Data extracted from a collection

-- ==== Sys2Proof/Machine/State/Engines.lean ====
section
/-! DEFINITION. State of 12_cipher, 13_skiver, 14_dram_and_map_cache, 15_dma and 16_thermal_and_power. Each field's comment
reads: name | width | rule | reset value. -/
namespace Sys2Proof.Machine

/-- A key set: K1, K2, K3 (R286). -/
structure KeySet where
  k1 : BitVec 256
  k2 : BitVec 256
  k3 : BitVec 256
  deriving DecidableEq, Repr, Inhabited

/-- A key slot, CIPHER_SLOT (R294). -/
structure KeySlot where
  /-- CIPHER_SLOT.KIND | 2 | 12_cipher R294 | Kept; 0 -/
  kind : Nat := 0
  /-- CIPHER_SLOT.PURPOSE | 3 | 12_cipher R294 | Kept; 0 -/
  purpose : Nat := 0
  /-- CIPHER_SLOT.PENDING with the rewrite that waits: label or key set, and its command | 1 | 12_cipher R310 | 0 -/
  pendingLabel : Option (BitVec 256) := none
  pendingKeys : Option KeySet := none
  pendingTag : Option Nat := none
  pendingBlob : List Byte := []
  pendingPurpose : Nat := 0
  /-- CIPHER_SLOT.REVOKING | 1 | 12_cipher R311 | 0 -/
  revoking : Bool := false
  /-- DERIV_LABEL | 256 | 12_cipher R288 | Kept; none -/
  label : BitVec 256 := 0
  /-- UNWRAP_BLOB as received, unwrapped slots | 1,024 | 12_cipher R295 | Kept; none -/
  blob : List Byte := []
  /-- current key set | 768 | 12_cipher R286 | lost at power loss, derived again -/
  current : Option KeySet := none
  /-- previous key set; CIPHER_SLOT.PREV_VALID is its presence | 768 | 12_cipher R286 | Kept -/
  previous : Option KeySet := none
  /-- CIPHER_SLOT.SGEN | 32 | 12_cipher R294 | 0 -/
  sgen : Nat := 0
  /-- CIPHER_SLOT.GEN | 32 | 12_cipher R294 | Kept; 0 -/
  gen : Nat := 0
  /-- CIPHER_SLOT.COUNTER | 48 | 12_cipher R294 | Kept; 0 -/
  counter : Nat := 0
  /-- CIPHER_SLOT.RES_TOP | 49 | 12_cipher R294 | Kept; 0 -/
  resTop : Nat := 0
  /-- CIPHER_NS.SWEEP | 1 | 12_cipher R292 | Kept; 0 -/
  sweep : Bool := false
  /-- unit number the sweep has reached, its closing record is being written, and units rewritten | 38 + 1 + 38 | 12_cipher R307 | 0 -/
  sweepAt : Nat := 0
  sweepEnding : Bool := false
  sweepDone : Nat := 0
  /-- a generation's roll waits for its records; the write counter warning has been given; exhaustion has been told | 3 | 12_cipher R305, R306, R309 | 0 -/
  rolling : Bool := false
  warned : Bool := false
  exhausted : Bool := false
  deriving DecidableEq, Repr, Inhabited

/-- What a cipher request does. -/
inductive CipherWork where
  /-- encrypt and tag a unit (R298), check and decrypt one (R301), rekey a copy (R307), check a copy (R114) -/
  | encrypt (job : Nat)
  | check (job : Nat)
  | decrypt (job : Nat)
  | rekey (job : Nat)
  /-- a Keyed Check command, or a lease packet's MAC -/
  | mac (tag : Nat)
  deriving DecidableEq, Repr, Inhabited

/-- A request queued or running in a core pair (R310, R313): the slot's SGEN it captured, and pairs it has mismatched on. -/
structure CipherReq where
  work : CipherWork
  slot : Nat
  sgen : Nat
  keys : Option KeySet
  read : Bool
  arrived : Nat
  pair : Option Nat
  mismatches : List Nat
  deriving DecidableEq, Repr, Inhabited

/-- A blob in assembly (R296). -/
structure BlobPart where
  slot : Nat
  parts : List (List Byte)
  deriving DecidableEq, Repr, Inhabited

/-- An erase of a slot that runs (R311, R416): the commands that wait for it, sectors left and erased in all, and the label that is
installed when it ends (R312). -/
structure EraseRun where
  slot : Nat
  tags : List Nat
  left : List Nat
  total : Nat
  again : Option (BitVec 256)
  deriving DecidableEq, Repr, Inhabited

/-- The cipher engine. -/
structure CipherState where
  /-- key slots by number; an unlisted slot is empty | 4,160 | 12_cipher R286 | Kept; empty (log 3) -/
  slots : Table KeySlot := []
  /-- owner root blob's key; none: the fuse root key | 256 | 12_cipher R290 | Kept; none -/
  owner : Option (BitVec 256) := none
  /-- requests by number | table | 12_cipher R313 | none -/
  reqs : Table CipherReq := []
  nextReq : Nat := 0
  /-- mismatches of each core pair since reset | 8 x 3 | 12_cipher R313 | 0 -/
  pairMiss : List Nat := [0, 0, 0, 0, 0, 0, 0, 0]
  /-- core pairs in service | 8 | 12_cipher R313 | all, less those that fail step 6 of R418 -/
  pairs : List Nat := [0, 1, 2, 3, 4, 5, 6, 7]
  /-- blobs in assembly by controller | 128 | 12_cipher R296 | none -/
  blobs : Table BlobPart := []
  /-- erases of slots that run | list | 12_cipher R291, R311 | none -/
  erasing : List EraseRun := []
  /-- requests since the CTR_DRBG was reseeded | 21 | 12_cipher R288 | 0 -/
  drbg : Nat := 0
  deriving DecidableEq, Repr, Inhabited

### WHAT THE EXERCISE ASKS
Return exactly what appears above, from the first line of the entries to the line with "namespace Sys2Proof.Machine", inclusive.

### SOLUTION BELOW
-- ==== Sys2Proof/Machine/State/Engines.lean ====
section
/-! DEFINITION. State of 12_cipher, 13_skiver, 14_dram_and_map_cache, 15_dma and 16_thermal_and_power. Each field's comment
reads: name | width | rule | reset value. -/
namespace Sys2Proof.Machine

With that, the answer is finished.